John Couvillon’s New Governor’s Race Poll Ought To Remove All Doubt About JBE’s Vulnerability

One of the most irritating things we keep hearing as we run the roads around Louisiana on The Hayride’s 2019 @Large Tour and otherwise is that John Bel Edwards is set to cruise to re-election this fall. Most of the time when that canard is brought to us we’re able to at least cast some doubt on it if not eliminate it entirely, but it continues to persist. And a poll released this morning by Baton Rouge-based JMC Enterprises, owned and operated by our friend John Couvillon, proves that anyone who thinks Edwards isn’t exceptionally vulnerable simply isn’t paying attention.

We’ll get to the numbers shortly, but first, let’s go through the reasons why nobody should even assume Edwards’ re-election is likely. We addressed these in a post here at The Hayride a month ago, but the fundamentals of the race work against Edwards.
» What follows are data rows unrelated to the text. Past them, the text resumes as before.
/-- A peer's write of 128 bytes in the page; the host's at the end of a function's window; a message for a group that is not
set; an RBLK in progress; a register out of its limits, and live grids. -/
def rop : RblkOp := ⟨0, 1, [], 0, 7, 0, 2, 0, 0, 1, 0, [], [], [], [], none, false, []⟩
def bGroup : State := bPages.modCtx 1 fun c => { c with groups := [(7, ⟨0, [(0, 1), (1, 1)], 1, []⟩)], rblk := [rop] }
theorem test_hyps_outside : bPages.memOk = true ∧ (bPages.ctx 1).st = .active ∧ PeerOp.sizeOk 128 (.write (List.replicate 128 1)) = true ∧
    bPages.reach 1 { w := true } anyPage [⟨0, 0, 128⟩] = .ok [.hbm 0x40000] ∧ (bPages.ctx 2).st ≠ .active ∧
    (hbmOf (0x100 * 2 ^ 32 + (bPages.func 64).bar2 + (2 ^ 36 - 64))).isSome = true ∧ (2 ^ 36 - 64) % 4096 + 64 = 4096 ∧ (2 ^ 36 - 64) + (List.replicate 64 (0 : Byte)).length ≤ 2 ^ 36 ∧
    AMap.get? (bPages.ctx 1).groups 7 = none ∧ (AMap.get? (bGroup.ctx 1).groups 7).isSome = true ∧
    (bGroup.ctx 1).rblk.find? (fun o => o.group == 7 && o.k == 0 && o.phase != 0) = some rop := by
  refine ⟨?_, ?_, ?_, ?_, ?_, ?_, ?_, ?_, ?_, ?_, ?_⟩ <;> decide +kernel
/-- Messages of group 7: well formed and not, of phases 1 to 3; one that is early; one from a context of this device. -/
def rmsg (phase nblk : Nat) : RblkMsg := { ctx := 1, group := 7, k := 0, phase := phase, rank := 1, nranks := 2, nblk := nblk, tag := 0, crc := (bGroup.group 1 7).crc, codes := [], mants := [] }
theorem test_hyps_messages : bGroup.outbox = [] ∧ (rmsg 1 1).nranks = (bGroup.group 1 7).members.length ∧ (rmsg 1 1).rank < (bGroup.group 1 7).members.length ∧
    (rmsg 1 1).rank ≠ (bGroup.group 1 7).rank ∧ (rmsg 1 1).nblk = rop.nblk ∧ (rmsg 1 2).nblk ≠ rop.nblk ∧ (bGroup.group 1 7).issued ≤ 1 ∧
    (({ bPages with outbox := [(Config.deviceNumber 0, 2, rmsg 1 1)] } : State).outbox.find? fun x => x.1 == Config.deviceNumber 0 && x.2.2 == rmsg 1 1) =
      some (Config.deviceNumber 0, 2, rmsg 1 1) := by
  refine ⟨by decide, by decide, by decide, by decide, by decide, by decide, by decide, ?_⟩
  simp
theorem test_hyps_register_writes : (bPages.ctx 1).grids ≠ [] ∧ (bPages.ctx 2).grids = [] ∧ bPages.regOk 1 0x0B 4096 = true ∧
    bPages.regOk 1 0x0B 4095 = false ∧ bPages.regOk 2 0x15 (1 + 65536 * 2 ^ 16) = bPages.feat 2 6 ∧
    (BitVec.ofNat 64 (2 ^ 26 - 1)).extractLsb' 37 26 = 0 ∧ (BitVec.ofNat 64 (2 ^ 62)).extractLsb' 37 26 ≠ 0 := by
  refine ⟨?_, ?_, ?_, ?_, ?_, ?_, ?_⟩ <;> decide +kernel

/-! ### Hypotheses of the statements about the machine -/

/-- Of a move that issues: the port chooses the path, and the line at PC 8 holds a word. -/
def bNop : State := State.reset.withFetchWord 96 0
def bNop1 : State := { bNop with tick := bNop.tick + 1, sel := none, platform := bNop.platform.serviceTick bNop.tick, agenda := [] }
theorem test_hyps_step : bNop.agenda = [.issue 0 0] ∧
    (bNop1.choose 0 0).map (fun x => x.2.2.pc == 8 && x.2.2.wdog.isNone && x.2.2.fault.isNone) = some true ∧
    bNop.reach 1 { x := true } anyPage [⟨0, 8, 4⟩] = .ok [.hbm 0x40008] ∧
    Mem.readN bNop.hbm 0x40000 8 = List.replicate 8 0 ∧ bNop.l2.stale = [] ∧ pcValid 8 = true ∧ (bNop.ctx 1).icache = [] := by
  refine ⟨?_, ?_, ?_, ?_, ?_, ?_, ?_⟩ <;> decide +kernel
/-- A context with a trap vector and cause 0x02 enabled, and its port's handler free or taken. -/
def bVec : State := (base.setReg 1 0x03 1024).setReg 1 0x04 (BitVec.allOnes 64)
theorem test_hyps_exception : ((mk bVec (sig path0)).env.map fun e0 => e0.guarded hdr0) = some (env bVec (sig path0) path0) ∧
    bVec.reg 1 0x03 ≠ 0 ∧ (bVec.reg 1 0x04).getLsbD 0x02 = true ∧ (env bVec (sig path0) path0).port.handler = none ∧
    (env (bTrap 8) (sig path0) path0).port.handler = some (0, 0) ∧ base.reg 1 0x03 = 0 :=
  ⟨by rw [mk_env _ _ _ rfl]; rfl, by decide +kernel, by decide +kernel, by decide +kernel, by decide +kernel, by decide +kernel⟩
/-- A guard that no lane passes; a JOIN with a guard (R106). -/
theorem test_hyps_no_lane : (S.env.map fun e0 => e0.guarded { hdr0 with cond := .t }).map (·.act) = some 0 ∧
    (0x07_04_0000_0000_0000_0000_0000 : InstrWord).extractLsb' 88 8 = 0x07 ∧ (0x07_04_0000_0000_0000_0000_0000 : InstrWord).extractLsb' 82 6 ≠ 0 := by
  refine ⟨?_, by decide, by decide⟩
  rw [show S.env = some E from mk_env _ _ _ rfl]
  decide +kernel
/-- An instruction that writes registers, and one that stores. -/
theorem test_hyps_frames : writes (.imad hdr0 oR ⟨.rne, .i64, false, false⟩) = some [(v 255, false)] ∧
    hdrOf (.imad hdr0 oR ⟨.rne, .i64, false, false⟩) = some hdr0 ∧
    leavesMemory (.st hdr0 ⟨v 0, s 0⟩ 0 ⟨4, false, false, 0⟩) = true ∧ E.sel.serial = false ∧ E.core.storeFull = false ∧
    (S.env.map fun e0 => e0.guarded hdr0) = some E ∧ S.memOk = true ∧ State.reset.memOk = true :=
  ⟨by decide, by decide, by decide, by decide, by decide, by rw [show S.env = some E from mk_env _ _ _ rfl]; rfl, by decide +kernel, by decide⟩
/-! ### Further hypotheses: DYN without a mode, special values, arms, checks on cells, held updates -/

/-- FPCTL code 5; an f32 that is a NaN, an infinity, a zero, negative, a power of two, −149, 127, 128, and one that is none of these. -/
theorem test_hyps_float_cases : 4 < (env (base.setReg 1 rFPCTL 5) (sig path0) path0).s.regN 1 rFPCTL % 8 ∧ FP32.decode 0x7FC00000 = .nan ∧
    FP32.decode 0xFF800000 = .inf true ∧ (∃ n, FP32.decode 0x80000000 = .fin true 0 n) ∧ (∃ k n, FP32.decode 0xBF800000 = .fin true k n ∧ k ≠ 0) ∧
    (∃ n, FP32.decode 0x40000000 = .fin false (2 ^ 23) n) ∧
    (∃ n, FP32.decode 0xC3150000 = .fin true 0x950000 n ∧ 0x950000 * 2 ^ n.toNat = 149 * 2 ^ (-n).toNat) ∧
    (∃ n, FP32.decode 0x42FE0000 = .fin false 0xFE0000 n ∧ 0xFE0000 * 2 ^ n.toNat = 127 * 2 ^ (-n).toNat) ∧
    (∃ n, FP32.decode 0x43000000 = .fin false 0x800000 n ∧ 128 * 2 ^ (-n).toNat ≤ 0x800000 * 2 ^ n.toNat) ∧
    (∀ fn ∈ [ApproxFn.rsq, .ex2, .lg2, .sin, .cos, .tanh], fn.special (FP32.decode 0x3F400000) = none) := by
  refine ⟨by decide, by decide, by decide, ⟨_, rfl⟩, ⟨_, _, rfl, by decide⟩, ⟨_, rfl⟩, ⟨_, rfl, by decide⟩, ⟨_, rfl, by decide⟩, ⟨_, rfl, by decide⟩, by decide⟩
To wit…

  • No Democrat governor has been re-elected in Louisiana since 1975, and the circumstances which led to Edwin Edwards’ re-election that year were totally different than now – specifically the state was in an oil boom economy then, and there was no Republican Party in Louisiana to speak of at that time.
  • The history of Louisiana gubernatorial elections indicates the state’s voters far more often opt for “long shot” candidates than the early-race favorites. Ralph Abraham and Eddie Rispone are no more implausible than Dave Treen, Buddy Roemer, Mike Foster, Kathleen Blanco or John Bel Edwards were.
  • JBE’s $10.2 million in the bank is a sizable stash of money, but Rispone has even more cash on hand. And for all the talk about how short-stacked Abraham is at just over a million bucks in his war chest, that’s considerably more than Edwards had at this time four years ago – not to mention that once the runoff begins the national money flowing into this race will make sure that whoever makes the runoff against Edwards will have more than enough cash to get a message out.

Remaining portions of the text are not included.